Health care advocates have long been calling for the expansion of our public health care system to include key services such as universal access to pharmacare, dental, vision and hearing care, mental health services, as well as environmental and occupational health. Doing so would create a stronger Medicare system with more green jobs.
There’s also a need for a new health accord to defend the system from creeping privatization, including threats to public plasma and blood donation. Trade agreements and corporate rights pacts also pose serious risks to health care and our climate commitments. A Green New Deal needs to reject this multi-pronged neoliberal assault on climate action and public services.
Several organizations that work on health care have endorsed the Pact for a Green New Deal, including the Canadian Health Coalition, Partners in Health Canada, and Women’s Healthy Environments Network, as well as CUPE Ontario which, among other sectors, represents 60,000 health care workers. As reported by the Tyee, “Unifor is currently supporting the [Green New Deal] framework in principle.”
Unifor, which represents 26,000 health care workers, notes that “Just transition programs need to be tailored to the circumstances of workers and their communities, and their selection, design and implementation will require participation of all those involved. Workers, unions, communities and firms will need to be engaged by government to develop specific programs that can include skills development and training, income support and relocation assistance, as well as working with the federal government on pension bridging and benefits programs for displaced workers.”
The Green Economy Network’s campaign for One Million Climate Jobs outlines how a just transition “can both reduce Canada’s greenhouse gas emissions (GHG) and create decent paying jobs… These measures must also go hand in hand with efforts to deal with unemployment overall, as rising CO2 levels and job losses are the products of the same economic model.”
It’s also critical to address the intersection of public health care and migrant justice, which Canadian Doctors for Refugee Care is doing important work on. People should have access to health care without fear of detention or deportation, regardless of immigration status. Climate justice, migrant justice, and public health are inherently linked.
Former Detroit Health Director Abdul El-Sayed wrote in the Guardian in April, that “I realized that the forces that cause climate change are the same forces that poisoned the lungs of babies in my city… As a public health doctor, I know that by eliminating the local consequences of fossil fuel emissions, and lifting whole communities out of poverty, the Green New Deal will also be a Public Health New Deal.”
El-Sayed writes powerfully on the importance of a Green New Deal that addresses the public health impacts of environmental racism, the prison-industrial complex, and inequality.
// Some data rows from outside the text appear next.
-- ==== Sys2Proof/Laws/State.lean ====
section
/-!
SUPPORT. What each update of the state leaves alone: one lemma for each field and each named update, so that no proof
unfolds a record update.
-/
namespace Sys2Proof.Machine

/-! `wrI` changes regs. -/

@[simp] theorem wrI_pending (P : Nat) (f : Fld) (i v : Nat) (s : State) : (wrI P f i v s).pending = s.pending := rfl
@[simp] theorem wrI_clk (P : Nat) (f : Fld) (i v : Nat) (s : State) : (wrI P f i v s).clk = s.clk := rfl
@[simp] theorem wrI_tb (P : Nat) (f : Fld) (i v : Nat) (s : State) : (wrI P f i v s).tb = s.tb := rfl
@[simp] theorem wrI_freeSeq (P : Nat) (f : Fld) (i v : Nat) (s : State) : (wrI P f i v s).freeSeq = s.freeSeq := rfl
@[simp] theorem wrI_shadow (P : Nat) (f : Fld) (i v : Nat) (s : State) : (wrI P f i v s).shadow = s.shadow := rfl
@[simp] theorem wrI_captured (P : Nat) (f : Fld) (i v : Nat) (s : State) : (wrI P f i v s).captured = s.captured := rfl
@[simp] theorem wrI_woLatch (P : Nat) (f : Fld) (i v : Nat) (s : State) : (wrI P f i v s).woLatch = s.woLatch := rfl
@[simp] theorem wrI_logs (P : Nat) (f : Fld) (i v : Nat) (s : State) : (wrI P f i v s).logs = s.logs := rfl
@[simp] theorem wrI_results (P : Nat) (f : Fld) (i v : Nat) (s : State) : (wrI P f i v s).results = s.results := rfl
@[simp] theorem wrI_strikes (P : Nat) (f : Fld) (i v : Nat) (s : State) : (wrI P f i v s).strikes = s.strikes := rfl
@[simp] theorem wrI_out (P : Nat) (f : Fld) (i v : Nat) (s : State) : (wrI P f i v s).out = s.out := rfl
@[simp] theorem wrI_nextPid (P : Nat) (f : Fld) (i v : Nat) (s : State) : (wrI P f i v s).nextPid = s.nextPid := rfl
@[simp] theorem wrI_fiu (P : Nat) (f : Fld) (i v : Nat) (s : State) : (wrI P f i v s).fiu = s.fiu := rfl
@[simp] theorem wrI_egr (P : Nat) (f : Fld) (i v : Nat) (s : State) : (wrI P f i v s).egr = s.egr := rfl
@[simp] theorem wrI_tags (P : Nat) (f : Fld) (i v : Nat) (s : State) : (wrI P f i v s).tags = s.tags := rfl
@[simp] theorem wrI_apu (P : Nat) (f : Fld) (i v : Nat) (s : State) : (wrI P f i v s).apu = s.apu := rfl
@[simp] theorem wrI_stnMode (P : Nat) (f : Fld) (i v : Nat) (s : State) : (wrI P f i v s).stnMode = s.stnMode := rfl
@[simp] theorem wrI_known (P : Nat) (f : Fld) (i v : Nat) (s : State) : (wrI P f i v s).known = s.known := rfl
@[simp] theorem wrI_cross (P : Nat) (f : Fld) (i v : Nat) (s : State) : (wrI P f i v s).cross = s.cross := rfl
@[simp] theorem wrI_lights (P : Nat) (f : Fld) (i v : Nat) (s : State) : (wrI P f i v s).lights = s.lights := rfl
@[simp] theorem wrI_sched (P : Nat) (f : Fld) (i v : Nat) (s : State) : (wrI P f i v s).sched = s.sched := rfl
@[simp] theorem wrI_mail (P : Nat) (f : Fld) (i v : Nat) (s : State) : (wrI P f i v s).mail = s.mail := rfl
@[simp] theorem wrI_easel (P : Nat) (f : Fld) (i v : Nat) (s : State) : (wrI P f i v s).easel = s.easel := rfl
@[simp] theorem wrI_lan (P : Nat) (f : Fld) (i v : Nat) (s : State) : (wrI P f i v s).lan = s.lan := rfl
@[simp] theorem wrI_dp (P : Nat) (f : Fld) (i v : Nat) (s : State) : (wrI P f i v s).dp = s.dp := rfl
@[simp] theorem wrI_nextDp (P : Nat) (f : Fld) (i v : Nat) (s : State) : (wrI P f i v s).nextDp = s.nextDp := rfl
@[simp] theorem wrI_fifos (P : Nat) (f : Fld) (i v : Nat) (s : State) : (wrI P f i v s).fifos = s.fifos := rfl
@[simp] theorem wrI_arbs (P : Nat) (f : Fld) (i v : Nat) (s : State) : (wrI P f i v s).arbs = s.arbs := rfl
@[simp] theorem wrI_time (P : Nat) (f : Fld) (i v : Nat) (s : State) : (wrI P f i v s).time = s.time := rfl
@[simp] theorem wrI_jrnl (P : Nat) (f : Fld) (i v : Nat) (s : State) : (wrI P f i v s).jrnl = s.jrnl := rfl
@[simp] theorem wrI_prot (P : Nat) (f : Fld) (i v : Nat) (s : State) : (wrI P f i v s).prot = s.prot := rfl
@[simp] theorem wrI_fw (P : Nat) (f : Fld) (i v : Nat) (s : State) : (wrI P f i v s).fw = s.fw := rfl
@[simp] theorem wrI_stage (P : Nat) (f : Fld) (i v : Nat) (s : State) : (wrI P f i v s).stage = s.stage := rfl
@[simp] theorem wrI_keeper (P : Nat) (f : Fld) (i v : Nat) (s : State) : (wrI P f i v s).keeper = s.keeper := rfl
@[simp] theorem wrI_cal (P : Nat) (f : Fld) (i v : Nat) (s : State) : (wrI P f i v s).cal = s.cal := rfl
@[simp] theorem wrI_boot (P : Nat) (f : Fld) (i v : Nat) (s : State) : (wrI P f i v s).boot = s.boot := rfl
@[simp] theorem wrI_record (P : Nat) (f : Fld) (i v : Nat) (s : State) : (wrI P f i v s).record = s.record := rfl
@[simp] theorem wrI_objs (P : Nat) (f : Fld) (i v : Nat) (s : State) : (wrI P f i v s).objs = s.objs := rfl
@[simp] theorem wrI_place (P : Nat) (f : Fld) (i v : Nat) (s : State) : (wrI P f i v s).place = s.place := rfl
@[simp] theorem wrI_dikar (P : Nat) (f : Fld) (i v : Nat) (s : State) : (wrI P f i v s).dikar = s.dikar := rfl
@[simp] theorem wrI_coll (P : Nat) (f : Fld) (i v : Nat) (s : State) : (wrI P f i v s).coll = s.coll := rfl
@[simp] theorem wrI_tap (P : Nat) (f : Fld) (i v : Nat) (s : State) : (wrI P f i v s).tap = s.tap := rfl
He points out that, “The Green New Deal recognizes that the challenges of stopping climate change and providing low-income kids what they need to thrive are not mutually exclusive – rather they are mutually inclusive… It recognizes that climate change is an imminent threat to our Earth, and that the benefits of solving it must go to the people who have been most affected by it.”
A Green New Deal for public health care has decades of important policy, advocacy, and grassroots organizing work to draw on that addresses these priorities and more as a key part of the solution to the climate crisis.
What can we do?
1. Join a local or regional health coalition and help expand their capacity to address the climate crisis as a public health emergency.
2. Demand that federal parties include a commitment to a Green New Deal for public health in their election platforms.
3. Health care workers can use CAPE’s Climate Change Toolkit for Health Professionals.